Showing $f(x)=\text{csch}(x^{-2})$ is infinitely differentiable

Question

For a problem I am trying to solve I need to show that the function $f(x)=\text{csch}(x^{-2})$ with $f(0)=0$ is infinitely differentiable in $\mathbb R$. (this is just a conjecture at the moment). It is clearly infinitely differentiable for $x \ne 0$. The only difficulty is at the origin.
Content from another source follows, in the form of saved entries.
/-- A fuse word blown: both its copies hold it (R450). -/
def State.blown (s : State) (w new : Nat) : State :=
  { s with fus := { s.fus with
      words := NTab.set s.fus.words (Fuses.shipped w) w new
      faults := s.fus.faults.filter (fun p => decide (p.1 ≠ w)) } }

/-- BLOW: bits already blown are skipped; the word governs from the next device reset (R449). -/
def State.blow (s : State) (who : Nat) : State :=
  let w := s.get F.FUS_PROG_WORD_WORD
  let new := s.fuseNow w ||| s.get F.FUS_PROG_BITS_BITS
  if isVf who then s.ignored who F.FUS_STATUS_WRITE_IGNORED
  else
    match firstStatus (s.blowChecks w new) with
    | .ok =>
      let changed := decide (new ≠ s.fuseNow w)
      let s := s.blown w new
      (if changed then s.set F.FUS_STATUS_PENDING 1 else s).completeFus 1 .ok
    | st => s.completeFus 1 st

def execBlow (who : Nat) (s : State) : Host.Outcome State Fault Refusal := .next (s.blow who)

/-! ### PCIe (R390) -/

/-- The PCIe link trains up; a deferred IRQ is posted at the first link-up after power-up. -/
def execPcieLinkUp (gen width : Nat) (s : State) : Host.Outcome State Fault Refusal :=
  .next (if s.pwr.state = .hibernate ∨ s.tmp.onBattery ∨ gen = 0 ∨ 5 < gen ∨ 2 < width then s
    else
      let s := (s.sets [(F.HIF_STATUS_LINK_GEN, gen), (F.HIF_STATUS_LINK_WIDTH, width)]).emit (.pcieUp true)
      if s.hif.linkSeen then s
      else State.deferredIrq { s with hif := { s.hif with linkSeen := true } })

end Sys2Proof.Machine
end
I can only think of coming up with a general expression for the $n$th derivative and taking the limit, but this would be very painful and there is probably a better way that I cannot see.

Answer 1

Try a proof by induction, starting with the base case being $n=1$ (the first derivative) and then showing that $f^{(k)}(x) = \frac{d^k}{dx^k} \text{csch}(x^{-2})$ implies $f^{(k+1)}(x) = \frac{d^{k+1}}{dx^{k+1}} \text{csch}^{-2})$: $$f^{(k+1)}(x) = \frac{d}{dx}f^{(k)}(x).$$ If you can come up with a general formulat for the $k$th derivative of $\text{csch}(x^{-2})$, then you can easily prove that for all integer $n$, $f(x)$ is infinitely differentiable.

Answer 2

The function $g(u) = 2u/(1-u^2)$ is $C^\infty$ on $(-1,1).$ Your function equals $g(e^{-1/x^2}),$ which is the composition of $C^\infty$ functions, hence is $C^\infty.$

Added later: Define $h(x)=e^{-1/x^2}, x\ne 0,$ $h(0)=0.$ Sketch of proof that $h\in C^\infty(\mathbb R):$

1. Show by induction that there exist polynomials $p_n,n=0,1,2,\dots,$ such that

$$h^{(n)}(x) = p_n(1/x)e^{-1/x^2},\,\, x\ne 0.$$

2. Show that for any polynomial $p,$

$$\lim_{x\to 0} p(1/x)e^{-1/x^2} =0.$$

1., 2. lead to a quick proof that $h^{(n)}(0)=0$ for all $n,$ and hence that $h\in C^\infty(\mathbb R).$